I've just recently tested my iron stores and was shocked to find out I had super low iron. Perhaps this explains my recent tirednesses?

Iron deficiency is the most common and widespread nutritional deficiency in the world, according to the World Health Organization. It's estimated, one in five women of reproductive age has iron-deficiency aneamia.

What we're not talking about as much? Many women have iron levels that don't technically qualify as deficient but are still low enough to prevent them from experiencing iron's full scope of health benefits. This is as important to know, especially because women need more than twice as much iron daily as men. 

A few main reasons you might have lower iron levels:

  • You're not eating enough iron-rich foods like eggs, meat, and leafy greens. 
  • You have a hard time absorbing iron even if your diet has plenty of it. 
  • Your body has a bigger demand for iron because you're menstruating, pregnant, an athlete, or a frequent blood donor. 
  • Those with gut conditions, such as SIBO, IBD and Coeliac disease. 

How do you know if you have iron deficiency?

Some common signs of iron deficiency are; 

  • Unusual tiredness

  • Paleness

  • Shortness of breath

  • Headaches / dizziness

  • Heart palpitations / racing heart

  • Dry and or damaged hair, nails or skin

  • Restless legs 

How to start bumping up your iron levels:

Your body can’t produce iron on its own, so you need to make sure you're getting enough from your daily diet, or through supplementation. Keep in mind that animal sources of food, including meat and seafood, contain a type of iron that's more easily absorbable (known as heme iron), while the type found in plants like beans, nuts, vegetables, and fortified grains, is less bioavailable (non-heme iron). Plant-based iron sources of food need extra help getting absorbed, and eating vitamin-C-rich foods along with it is one way.  In Australia, the Recommended Daily Intake (RDI) of iron are as follows:
  • Male: 8mg/day

  • Female (menstruating): 18mg/day

  • Vegans and vegetarians: requirements are 1.8% greater due to a lack of haem iron within the diet.

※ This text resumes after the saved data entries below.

-- ==== Sys2Proof/Tests/Slice0.lean ====
section
/-! SUPPORT. The model's own tests: the ill-formed words, the words of 30_encoding R103, single commands of
95_test_vectors on states written from its tables, and a witness for the hypotheses of every obligation that
has any. Each expected value is the spec's. -/

namespace Sys2Proof.Tests

open Sys2Proof.Machine

-- One test at a time: evaluated all at once, each would hold a stack of its own.
set_option Elab.async false

/-! ## Command words -/

/-- 30_encoding R106, vectors V-C5, V-C6, V-C7: one ill-formed word for each check. -/
theorem test_ill_formed_words :
    (CmdFields.ofWord 0x00000070#32).opcodeListed = false ∧
    (CmdFields.ofWord 0x00010011#32).reservedZero = false ∧
    (CmdFields.ofWord 0x00000100#32).immediateLegal = false ∧
    [0x00000070#32, 0x00010011#32, 0x00000100#32, 0x00000003#32, 0x000000FF#32].map
      (fun w => (CmdFields.ofWord w).wellFormed) = [false, false, false, false, false] := by decide

/-- The same words, as the decoder rejects them. -/
theorem test_decode_rejects :
    decode 0x00000070#32 = .error .reservedOpcode ∧ decode 0x00010011#32 = .error .reservedField ∧
    decode 0x00000100#32 = .error .strayImmediate ∧ decode 0x00000003#32 = .error .reservedOpcode ∧
    decode 0x000000FF#32 = .error .reservedOpcode := by decide

/-- 30_encoding R100, R103: the control and frequency words, written out as RSV, IMM8, OPC. -/
theorem test_decode_control_frequency :
    decode (0b0000000000000000#16 ++ 0b00000000#8 ++ 0b00000000#8) = .ok .nop ∧
    decode (0b0000000000000000#16 ++ 0b00000000#8 ++ 0b00000001#8) = .ok .softReset ∧
    decode (0b0000000000000000#16 ++ 0b00000000#8 ++ 0b00000010#8) = .ok .ackOverrun ∧
    decode (0b0000000000000000#16 ++ 0b00000000#8 ++ 0b00010000#8) = .ok .freqClear ∧
    decode (0b0000000000000000#16 ++ 0b01001101#8 ++ 0b00010001#8) = .ok (.freqSet 0x4D#8) ∧
    decode (0b0000000000000000#16 ++ 0b11111110#8 ++ 0b00010010#8) = .ok (.freqGet 0xFE#8) ∧
    decode (0b0000000000000000#16 ++ 0b00000000#8 ++ 0b00010011#8) = .ok .freqCount := by decide

/-- 30_encoding R100, R103: the tree, code, encoder, decoder and serializer words. -/
theorem test_decode_tree_and_streams :
    decode (0b0000000000000000#16 ++ 0b00000000#8 ++ 0b00100000#8) = .ok .treeBuild ∧
    decode (0b0000000000000000#16 ++ 0b00000000#8 ++ 0b00100001#8) = .ok .nodeRead ∧
    decode (0b0000000000000000#16 ++ 0b01010000#8 ++ 0b00110000#8) = .ok (.codeGet 0x50#8) ∧
    decode (0b0000000000000000#16 ++ 0b00000000#8 ++ 0b01000000#8) = .ok .encode ∧
    decode (0b0000000000000000#16 ++ 0b00000000#8 ++ 0b01010000#8) = .ok .decReset ∧
    decode (0b0000000000000000#16 ++ 0b00000010#8 ++ 0b01010001#8) = .ok (.decStep 2#8) ∧
    decode (0b0000000000000000#16 ++ 0b00000000#8 ++ 0b01010010#8) = .ok .decBulk ∧
    decode (0b0000000000000000#16 ++ 0b00000000#8 ++ 0b01100000#8) = .ok .treeSer ∧
    decode (0b0000000000000000#16 ++ 0b00000000#8 ++ 0b01100001#8) = .ok .treeDeser := by decide

/-- spec/opcode_table.json, row FREQ_SET: bits 15..8 are the symbol. -/
theorem test_table_word : decodeTableWord 32 0x4111 = some (.freqSet 0x41#8) ∧
    decodeTableWord 32 0x99 = none := by decide

/-! ## States of the spec's tables -/

/-- The state right after a successful step, or the state before where a step stops. -/
def after (s : State) : State :=
  match step s with
  | .next t => t
  | .fault _ | .refused _ => s
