-- ==== Sys2Proof/Word.lean ====
section
/-! DEFINITION. The two widths of the hardware: a byte is 8 bits and a word is 32 bits, both unsigned
(00_scope.md R5, R8). -/

namespace Sys2Proof

/-- A byte: 8 bits, an unsigned integer 0 to 255 (R8). -/
abbrev Byte := BitVec 8

/-- A word: 32 bits, an unsigned integer 0 to 2³² − 1 (R5 `W`, R8). -/
abbrev Word := BitVec 32

end Sys2Proof
end

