-- ==== Sys2Proof/Config.lean ====
section
/-! DEFINITION. The fixed parameters of the hardware (00_scope.md R5; every one is a constant, none a
model argument) and the free value of the model (log 9). The ROM contents stand in Machine/Rom.lean. -/

namespace Sys2Proof.Config

/-- `BLOCKBYTES`: bytes in one block, the capacity of `buf`, the value BLKSZ reports (R5). -/
abbrev blockBytes : Nat := 64

/-- `OUTBYTES_MAX`: largest output length (R5). -/
abbrev outBytesMax : Nat := 32

/-- `KEYBYTES_MAX`: largest key length (R5). -/
abbrev keyBytesMax : Nat := 32

/-- `SALTBYTES`: salt field length, largest salt operand (R5). -/
abbrev saltBytes : Nat := 8

/-- `PERSBYTES`: personalization field length, largest operand (R5). -/
abbrev persBytes : Nat := 8

/-- The free value, word number `n`: what a read of a transient that has no value answers (log 9; R33, R34: `v` and `m`
have no value between commands), and the bytes of an operand the spec states none for (log 15). Nothing constrains
it. -/
opaque freeWord : Nat → Word

end Sys2Proof.Config
end

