-- ==== Sys2Proof/Laws/Absorb.lean ====
section
/-! SUPPORT. What absorbing bytes does to the fill, the counter and the pending bytes, and that it and the
digest depend on nothing but what a rule may read. -/

namespace Sys2Proof.Machine

/-- A fill that is in range and not below 64 is 64. -/
theorem Live.full_of_fillOk {l : Live} (hf : l.fillOk) (h : ¬ l.buflen.toNat < 64) : l.buflen = 64 := by
  apply BitVec.eq_of_toNat_eq
  simp only [Live.fillOk] at hf
  simp
  omega

/-- The fill stays in range. -/
theorem Live.absorb_fillOk (xs : List Byte) {l l' : Live} (h : l.absorb xs = .ok l') (hf : l.fillOk) : l'.fillOk := by
  obtain ⟨l1, e, hf', -⟩ := Live.absorb_ok xs hf
  rw [e] at h
  cases h
  exact hf'

/-- Bytes for which there is room: no compression. -/
theorem Live.absorb_room {l l' : Live} (xs : List Byte) (h : l.absorb xs = .ok l') (hr : l.buflen.toNat + xs.length ≤ 64) :
    l'.h = l.h ∧ l'.t0 = l.t0 ∧ l'.t1 = l.t1 ∧ l'.buflen.toNat = l.buflen.toNat + xs.length := by
  induction xs generalizing l with
  | nil =>
    cases h
    exact ⟨rfl, rfl, rfl, rfl⟩
  | cons x xs ih =>
    simp only [List.length_cons] at hr ⊢
    have h64 : l.buflen.toNat < 64 := by omega
    rw [Live.absorb_cons, Live.absorb1_room x h64] at h
    obtain ⟨a, b, c, d⟩ := ih h (by simp only [buflen_succ h64]; omega)
    refine ⟨a, b, c, ?_⟩
    simp only [buflen_succ h64] at d
    omega

/-- The number `c` of compressions, the fill and the counter after absorbing (41_append.md R112). -/
theorem Live.absorb_count (xs : List Byte) {l l' : Live} (h : l.absorb xs = .ok l') (hf : l.fillOk) :
    ∃ c, (l.buflen.toNat + xs.length ≤ 64 → c = 0) ∧
      (64 < l.buflen.toNat + xs.length → c + 1 = (l.buflen.toNat + xs.length + 63) / 64) ∧
      l'.buflen.toNat = l.buflen.toNat + xs.length - 64 * c ∧ l'.counter = (l.counter + 64 * c) % 2 ^ 64 := by
  induction xs generalizing l with
  | nil =>
    cases h
    simp only [Live.fillOk] at hf
    have h0 := l'.t0.isLt
    have h1 := l'.t1.isLt
    refine ⟨0, fun _ => rfl, fun h => absurd h (by simpa using hf), by simp, ?_⟩
    simp only [Live.counter, counterValue]
    omega
  | cons x xs ih =>
    rw [Live.absorb_cons] at h
    obtain ⟨l1, e1, -, hf1, -⟩ := Live.absorb1_ok x hf
    rw [e1] at h
    obtain ⟨c, c1, c2, c3, c4⟩ := ih h hf1
    simp only [List.length_cons]
    by_cases h64 : l.buflen.toNat < 64
    · rw [Live.absorb1_room x h64] at e1
      cases e1
      simp only [buflen_succ h64] at c1 c2 c3
      exact ⟨c, fun h => c1 (by omega), fun h => by rw [c2 (by omega)]; congr 1; omega, by omega, c4⟩
    · have hfull := Live.full_of_fillOk hf h64
      rw [Live.absorb1_full x hfull] at e1
      cases e1
      have hb : l.buflen.toNat = 64 := by
        rw [hfull]
        rfl
      have h1 : (1 : BitVec 7).toNat = 1 := rfl
      have hc : Live.counter { l.compressDeferred with buf := l.buf.write 0 x, buflen := 1 } = (l.counter + 64) % 2 ^ 64 :=
        Live.compressDeferred_counter l
      rw [hc] at c4
      simp only [h1] at c1 c2 c3
      refine ⟨c + 1, by omega, fun h => ?_, by omega, by rw [c4]; omega⟩
      by_cases hx : 1 + xs.length ≤ 64
      · rw [c1 hx]
        omega
      · have := c2 (by omega)
        omega

/-! ### Pending bytes -/

/-- There are `buflen` pending bytes. -/
theorem Live.pending_length (l : Live) : l.pending.length = l.buflen.toNat := by
  simp [Live.pending]

/-- The pending byte at an index. -/
theorem Live.pending_getElem? (l : Live) (i : Nat) :
    l.pending[i]? = if i < l.buflen.toNat then some (l.buf.read i) else none := by
  simp only [Live.pending, List.getElem?_map]
  split
  · rename_i h
    rw [List.getElem?_range h]
    rfl
  · rename_i h
    rw [List.getElem?_eq_none (by simp only [List.length_range]; omega)]
    rfl

/-! ### Engines that agree -/

/-- One byte absorbed by two engines that agree. -/
theorem Live.absorb1_agree {l l' l1 : Live} {x : Byte} (h : l.Agree l') (hw : l.buf.wf = true) (hw' : l'.buf.wf = true)
    (hf : l.fillOk) (e : l.absorb1 x = .ok l1) : ∃ l1', l'.absorb1 x = .ok l1' ∧ l1.Agree l1' := by
  by_cases h64 : l.buflen.toNat < 64
  · rw [Live.absorb1_room x h64] at e
    cases e
    refine ⟨_, Live.absorb1_room x (h.buflen ▸ h64), h.h, h.t0, h.t1, h.f0, h.f1, by simp [h.buflen], h.outlen, ?_⟩
    intro a ha
    simp only [buflen_succ h64] at ha
    simp only [Memory.read_write hw, Memory.read_write hw', ← h.buflen]
    split
    · rfl
    · exact h.pending a (by omega)
  · have hfull := Live.full_of_fillOk hf h64
    rw [Live.absorb1_full x hfull] at e
    cases e
    have hb : l.buf.block = l'.buf.block := by
      simp only [Memory.block]
      congr 1
      funext i
      exact h.pending _ (by rw [hfull]; exact i.isLt)
    refine ⟨_, Live.absorb1_full x (h.buflen ▸ hfull), ?_, ?_, ?_, h.f0, h.f1, rfl, h.outlen, ?_⟩
    · simp only [Live.compressDeferred, h.h, h.t0, h.t1, h.f0, h.f1, hb]
    · simp only [Live.compressDeferred, h.t0, h.t1]
    · simp only [Live.compressDeferred, h.t0, h.t1]
    · intro a ha
      have h1 : (1 : BitVec 7).toNat = 1 := rfl
      simp only [h1] at ha
      simp only [Memory.read_write hw, Memory.read_write hw', if_pos (show a = 0 by omega)]

/-- Bytes absorbed by two engines that agree. -/
theorem Live.absorb_agree (xs : List Byte) {l l' l1 : Live} (h : l.Agree l') (hw : l.buf.wf = true)
    (hw' : l'.buf.wf = true) (hf : l.fillOk) (e : l.absorb xs = .ok l1) :
    ∃ l1', l'.absorb xs = .ok l1' ∧ l1.Agree l1' := by
  induction xs generalizing l l' with
  | nil =>
    cases e
    exact ⟨l', rfl, h⟩
  | cons x xs ih =>
    rw [Live.absorb_cons] at e
    obtain ⟨l2, e2, -, hf2, -⟩ := Live.absorb1_ok x hf
    rw [e2] at e
    obtain ⟨l2', e2', h2⟩ := Live.absorb1_agree h hw hw' hf e2
    obtain ⟨l1', e1', h1⟩ := ih h2 (Live.absorb1_wf hw e2) (Live.absorb1_wf hw' e2') hf2 e
    exact ⟨l1', by rw [Live.absorb_cons, e2']; exact e1', h1⟩

/-- The digests of two engines that agree. -/
theorem Live.digest_agree {l l' : Live} (h : l.Agree l') (hf : l.fillOk) : l.digest = l'.digest := by
  have hf' : l'.fillOk := by
    simp only [Live.fillOk, ← h.buflen]
    exact hf
  have hp : l.pad = l'.pad := by
    rw [Live.pad_ok hf, Live.pad_ok hf']
    congr 2
    funext i
    simp only [← h.buflen]
    split
    · exact h.pending _ ‹_›
    · rfl
  simp only [Live.digest, hp, Live.scratch, h.h, h.t0, h.t1, h.f1, h.buflen, h.outlen]

/-! ### Runs -/

/-- A run of one instruction list after another. -/
theorem runAll_append {xs ys : List Instr} {s t : State} (h : runAll xs s = .next t) : runAll (xs ++ ys) s = runAll ys t := by
  induction xs generalizing s with
  | nil =>
    cases h
    rfl
  | cons x xs ih =>
    rw [runAll] at h
    rw [List.cons_append, runAll]
    cases e : exec x s with
    | next u =>
      rw [e] at h
      exact ih h
    | fault f =>
      rw [e] at h
      cases h
    | refused r =>
      rw [e] at h
      cases h

/-- Absorbing in two goes ends `v` and `m` where absorbing in one does. -/
theorem State.absorbed_absorbed {s : State} {x : Byte} {l1 : Live} (n : Nat) (l : Live) (hf : s.live.fillOk)
    (e : s.live.absorb1 x = .ok l1) : (s.absorbed 1 l1).absorbed n l = s.absorbed (1 + n) l := by
  by_cases h64 : s.live.buflen.toNat < 64
  · rw [Live.absorb1_room x h64] at e
    cases e
    have hc : ∀ b, Live.compresses { s.live with buf := b, buflen := s.live.buflen + 1 } n = s.live.compresses (1 + n) := by
      intro b
      simp only [Live.compresses, buflen_succ h64, decide_eq_decide]
      omega
    rw [State.absorbed_room (s := s) _ (by omega), State.absorbed_eq, State.absorbed_eq]
    simp only [hc]
  · rw [State.absorbed_over (s := s) (n := 1) _ (by omega), State.absorbed_over (s := s) (n := 1 + n) _ (by omega),
      State.absorbed_eq]
    simp

/-- ABSORB1 of each byte in order, as a run. -/
theorem runAll_absorb1 (xs : List Byte) {s : State} {l : Live} (hf : s.live.fillOk) (h : s.live.absorb xs = .ok l) :
    runAll (xs.map .absorb1) s = .next (s.absorbed xs.length l) := by
  induction xs generalizing s with
  | nil =>
    cases h
    exact congrArg _ (State.absorbed_room s.live (n := 0) hf).symm
  | cons x xs ih =>
    rw [Live.absorb_cons] at h
    obtain ⟨l1, e, -, hf1, -⟩ := Live.absorb1_ok x hf
    rw [e] at h
    rw [List.map_cons, runAll, List.length_cons, Nat.add_comm, ← State.absorbed_absorbed _ _ hf e]
    simp only [exec, execAbsorb1, e]
    exact ih (by simpa using hf1) (by rw [State.absorbed_live]; exact h)

end Sys2Proof.Machine
end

Pathology tests like a ferritin test—which measures a blood protein that contains iron—can confirm if your body's iron stores are low.

Whilst it's super important with iron deficiency to optimise gut health, the following foods are high in iron; 

 

Food

Serving size

Iron content

Chicken liver

100g

11mg

Beef

100g

3.5mg

Kangaroo

100g

3.2mg

Lamb

100g

2.5mg

Kidney beans

1 cup

3.1mg

Lentils

1 cup

3.0mg

Tofu

100g

2.96mg

Chickpeas

1 cup

2.7mg

Raw spinach

1 cup

1.5mg

Rolled oats

1 cup

1.1mg

Broccoli

1 cup

0.86mg

 

How can I improve my iron intake?

Certain foods and drinks affect how much iron your body absorbs. Some foods can help our bodies absorb iron, while others can inhibit it.

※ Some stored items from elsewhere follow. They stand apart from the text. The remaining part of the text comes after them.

/-- A field of P after its padding. -/
theorem padr_fieldOperand (field : List Byte) (n : Nat) : padr (fieldOperand field n) 8 =
    if field.length ≤ 8 then field ++ List.replicate (8 - field.length) 0x00 else freeBytes n 8 := by
  split
  case isTrue h =>
    rw [fieldOperand_short n h]
    rfl
  case isFalse h =>
    rw [fieldOperand_long n (Nat.lt_of_not_le h), padr, freeBytes_length]
    exact List.append_nil _

/-- MARSHAL of the fields the rule admits. -/
theorem exec_marshal (outlen keylen : Byte) {salt pers : List Byte} (s : State) (hs : salt.length ≤ 8)
    (hp : pers.length ≤ 8) :
    exec (.marshal outlen keylen salt pers) s = .next { s with pb := some (marshal outlen keylen salt pers) } :=
  execMarshal_short outlen keylen s hs hp

/-- Settles O20: the fields of the rule are marshalled as they are. -/
theorem marshalLaysOutParameterBlock : Obligations.MarshalLaysOutParameterBlock := by
  intro outlen keylen salt pers s _ _ _ hs hp
  exact ⟨_, exec_marshal outlen keylen s hs hp, marshal_toList outlen keylen hs hp⟩

/-! ### The chaining value -/

/-- A byte of P. -/
theorem marshal_getElem (outlen keylen : Byte) (salt pers : List Byte) {i : Nat} (hi : i < 32) :
    (marshal outlen keylen salt pers)[i] = (marshalBytes outlen keylen salt pers).getD i 0 := by
  simp [marshal, byteVector]

/-- The salt stands in P from byte 16 on. -/
theorem marshalBytes_salt (outlen keylen : Byte) {salt : List Byte} (pers : List Byte) (hs : salt.length ≤ 8) {i : Nat}
    (hi : i < 8) : (marshalBytes outlen keylen salt pers).getD (16 + i) 0 = salt.getD i 0 := by
  rw [marshalBytes_fields, List.append_assoc, List.getD_append_right _ _ _ _ (by simp),
    List.getD_append _ _ _ _ (by simp [padr_length hs, hi]), padr_getD]
  simp

/-- The personalization stands in P from byte 24 on. -/
theorem marshalBytes_pers (outlen keylen : Byte) {salt : List Byte} (pers : List Byte) (hs : salt.length ≤ 8) (i : Nat) :
    (marshalBytes outlen keylen salt pers).getD (24 + i) 0 = pers.getD i 0 := by
  rw [marshalBytes_fields, List.getD_append_right _ _ _ _ (by simp [padr_length hs]), padr_getD]
  simp [padr_length hs]

/-- Word `i` of P. -/
theorem paramWord_marshal (outlen keylen : Byte) (salt pers : List Byte) (i : Fin 8) :
    paramWord (marshal outlen keylen salt pers) i = le32 ((marshalBytes outlen keylen salt pers).getD (4 * i.val) 0)
      ((marshalBytes outlen keylen salt pers).getD (4 * i.val + 1) 0)
      ((marshalBytes outlen keylen salt pers).getD (4 * i.val + 2) 0)
      ((marshalBytes outlen keylen salt pers).getD (4 * i.val + 3) 0) := by
  simp only [paramWord, marshal_getElem]

/-- The bytes of P between the first word and the salt are zero. -/
theorem marshalBytes_zero (outlen keylen : Byte) (salt pers : List Byte) {i : Nat} (hi : 4 ≤ i) (hi' : i < 16) :
    (marshalBytes outlen keylen salt pers).getD i 0 = 0 := by
  interval_cases i <;> rfl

To ensure your iron is being absorbed we recommend that you:

  • eat foods high in vitamin C with foods that contain iron

  • cook your plant foods to improve the amount of available iron

  • avoid having tea, coffee or calcium during or directly after having a source of iron

  • speak to your doctor about any possible dietary interactions with your medications or herbal supplements that could impair iron absorption.

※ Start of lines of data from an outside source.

/-- Derived from R67, R70, R147: RECONST keeps the tree well formed, halves every leaf's frequency rounding up, keeps the order of
the leaves, and changes nothing but the tree. Each internal node stands after every leaf of its frequency, and the internal nodes
stand in the order of the pairs they join (D14). -/
def Obligations.ReconstHalvesEveryLeaf : Prop :=
  ∀ s : State, Memory.wf s = true → HuffOk s.huff →
    ∃ t, exec .reconst s = .next t ∧ t = { s with huff := t.huff } ∧ HuffOk t.huff
      ∧ (∀ c, c < 314 → leafFreq t.huff c = (leafFreq s.huff c + 1) / 2)
      ∧ (∀ c d, c < 314 → d < 314 → (prntAt s.huff (c + 627)).val < (prntAt s.huff (d + 627)).val →
          (prntAt t.huff (c + 627)).val < (prntAt t.huff (d + 627)).val)
      ∧ (∀ i j, i < j → j < 627 → freqAt t.huff i = freqAt t.huff j → (sonAt t.huff i).val < 627 → (sonAt t.huff j).val < 627)
      ∧ (∀ i j, i < j → j < 627 → (sonAt t.huff i).val < 627 → (sonAt t.huff j).val < 627 →
          (sonAt t.huff i).val < (sonAt t.huff j).val)
      ∧ (freqAt t.huff 626).toNat ≤ 16541

/-- R73, R79: in a well-formed tree every symbol has exactly one code, the one ENCODE_CHAR forms, of 1 to 21 bits; no code is a
prefix of another, and every infinite bit string begins with exactly one code. -/
def Obligations.SymbolCodesAreACompletePrefixCode : Prop :=
  ∀ h : Huffman, HuffOk h →
    (∀ c, c < 314 → ∃ bits v, IsCode h c bits ∧ 1 ≤ bits.length ∧ bits.length ≤ 21
      ∧ codeOf h c = .ok (bits.length, v) ∧ topBits bits.length v = bits
      ∧ ∀ bits', IsCode h c bits' → bits' = bits)
    ∧ (∀ (c d : Nat) (bits more : List Bool), IsCode h c bits → IsCode h d (bits ++ more) → more = [] ∧ d = c)
    ∧ ∀ f : Nat → Bool, ∃ n c, c < 314 ∧ IsCode h c ((List.range n).map f)
        ∧ ∀ n' c', IsCode h c' ((List.range n').map f) → n' = n ∧ c' = c

/-- Derived from R71, R75, R79: ENCODE_CHAR emits the symbol's code in the tree as it stands, 21 bits at most, then updates the
tree; nothing else changes. -/
def Obligations.EncodeCharEmitsTheCode : Prop :=
  ∀ (s : State) (c : BitVec 9), Safe s → Room 4 s → c.toNat < 314 →
    ∃ t bits, exec (.encodeChar c) s = .next t ∧ IsCode s.huff c.toNat bits ∧ bits.length ≤ 21
      ∧ writtenBits t = writtenBits s ++ bits ∧ AppendsOnly s t
      ∧ exec (.update c) s = .next { s with huff := t.huff }
      ∧ t = { s with huff := t.huff, wr := t.wr, outBuf := t.outBuf, outLen := t.outLen }

/-- Derived from R72, R73: DECODE_CHAR consumes exactly the code the payload goes on with, returns its symbol and updates the
tree as the encoder does; the payload always goes on with one; nothing else changes. -/
def Obligations.DecodeCharReadsOneCode : Prop :=
  (∀ (s : State) (c : BitVec 9) (bits : List Bool), Safe s → IsCode s.huff c.toNat bits → Spells s bits →
    ∃ t, exec .decodeChar s = .next t ∧ t.ret = c.setWidth 16
      ∧ t.rdBitpos = s.rdBitpos + BitVec.ofNat 64 bits.length
      ∧ exec (.update c) s = .next { s with huff := t.huff }
      ∧ t = { s with huff := t.huff, rdBitpos := t.rdBitpos, ret := t.ret })
  ∧ ∀ s : State, Safe s → ∃ (c : BitVec 9) (bits : List Bool),
      c.toNat < 314 ∧ IsCode s.huff c.toNat bits ∧ Spells s bits

/-! ### The match finder -/

/-- R56: INIT_TREE, id 0x01, empties every bucket and takes every position out of the tree; it writes nothing else. -/
def Obligations.InitTreeEmptiesEveryBucket : Prop :=
  decode .op [0x01] = .ok (.initTree, []) ∧ ∀ s : State, Memory.wf s = true → ∃ t, exec .initTree s = .next t ∧ t = { s with mf := t.mf }
    ∧ (∀ i, 4097 ≤ i → i ≤ 4352 → rsonOf t.mf i = 4096) ∧ (∀ i, i < 4096 → dadOf t.mf i = 4096)
    ∧ (∀ i, i ≤ 4096 → lsonOf t.mf i = lsonOf s.mf i ∧ rsonOf t.mf i = rsonOf s.mf i)
    ∧ dadOf t.mf 4096 = dadOf s.mf 4096
    ∧ t.mf.matchLength = s.mf.matchLength ∧ t.mf.matchPosition = s.mf.matchPosition

/-- Derived from R56, R61: the empty trees meet the invariants over every window. -/
def Obligations.EmptyTreesAreSearchTrees : Prop :=
  ∀ s t : State, Memory.wf s = true → exec .initTree s = .next t →
    FinderOk t.textBuf t.mf ∧ ∀ p, ¬ InTree t.mf p

/-- Derived from R57, R61, R63: INSERT_NODE of a position that is not in the tree completes and keeps the trees search trees;
the position is then in, a position of the same key out, every other as before; the links of positions outside the tree and all
other state keep their values. -/
def Obligations.InsertNodeKeepsTheSearchTrees : Prop :=
  ∀ (s : State) (r : BitVec 12), Memory.wf s = true → FinderOk s.textBuf s.mf → ¬ InTree s.mf r.toNat →
    ∃ t, exec (.insertNode r) s = .next t ∧ t = { s with mf := t.mf } ∧ FinderOk t.textBuf t.mf
      ∧ InTree t.mf r.toNat
      ∧ (∀ q, q ≠ r.toNat → (InTree t.mf q ↔ InTree s.mf q ∧ ¬ SameKey s.textBuf q r.toNat))
      ∧ ∀ q, q < 4096 → q ≠ r.toNat → ¬ InTree s.mf q → lsonOf t.mf q = lsonOf s.mf q ∧ rsonOf t.mf q = rsonOf s.mf q

/-- Derived from R16, R57, R62: the match INSERT_NODE finds is real: a length of 0 or 3 to 60, at a position that was in the tree, with
exactly that many bytes in common; without one `match_position` keeps its value. Of the positions the insertion visits (the
ancestors of the inserted one) that have as many bytes in common, the one at the smallest offset is the match (R16, D25). -/
def Obligations.InsertNodeMatchIsReal : Prop :=
  ∀ (s t : State) (r : BitVec 12), Memory.wf s = true → FinderOk s.textBuf s.mf → ¬ InTree s.mf r.toNat →
    exec (.insertNode r) s = .next t →
    (t.mf.matchLength = 0 → t.mf.matchPosition = s.mf.matchPosition)
    ∧ (t.mf.matchLength ≠ 0 → 3 ≤ t.mf.matchLength.toNat ∧ t.mf.matchLength.toNat ≤ 60
        ∧ t.mf.matchPosition.toNat ≤ 4094
        ∧ InTree s.mf (r - t.mf.matchPosition - 1).toNat
        ∧ SharePrefix s.textBuf (r - t.mf.matchPosition - 1).toNat r.toNat t.mf.matchLength.toNat
        ∧ (t.mf.matchLength.toNat < 60 →
            keyByte s.textBuf (r - t.mf.matchPosition - 1).toNat t.mf.matchLength.toNat ≠
              keyByte s.textBuf r.toNat t.mf.matchLength.toNat
              ∧ Below t.mf (r - t.mf.matchPosition - 1).toNat r.toNat)
        ∧ ∀ q : BitVec 12, InTree s.mf q.toNat → Below t.mf q.toNat r.toNat →
            SharePrefix s.textBuf q.toNat r.toNat t.mf.matchLength.toNat → t.mf.matchPosition.toNat ≤ (r - q - 1).toNat)

/-- Derived from R2, R57, R61: no position in the tree has more leading bytes in common with the inserted one than the match found
(2 where none is found). -/
def Obligations.InsertNodeFindsTheLongestMatch : Prop :=
  ∀ (s t : State) (r : BitVec 12) (q n : Nat), Memory.wf s = true → FinderOk s.textBuf s.mf → ¬ InTree s.mf r.toNat →
    exec (.insertNode r) s = .next t → InTree s.mf q → n ≤ 60 → SharePrefix s.textBuf q r.toNat n →
    n ≤ 2 ∨ n ≤ t.mf.matchLength.toNat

Ensure that you only take iron supplements under the advice of a health care practitioner, as too much iron can also be harmful.

If you are pregnant, breastfeeding, or taking medications, consult with your health care provider before starting a supplement routine. It is always optimal to consult with a health care provider when considering what supplements are right for you.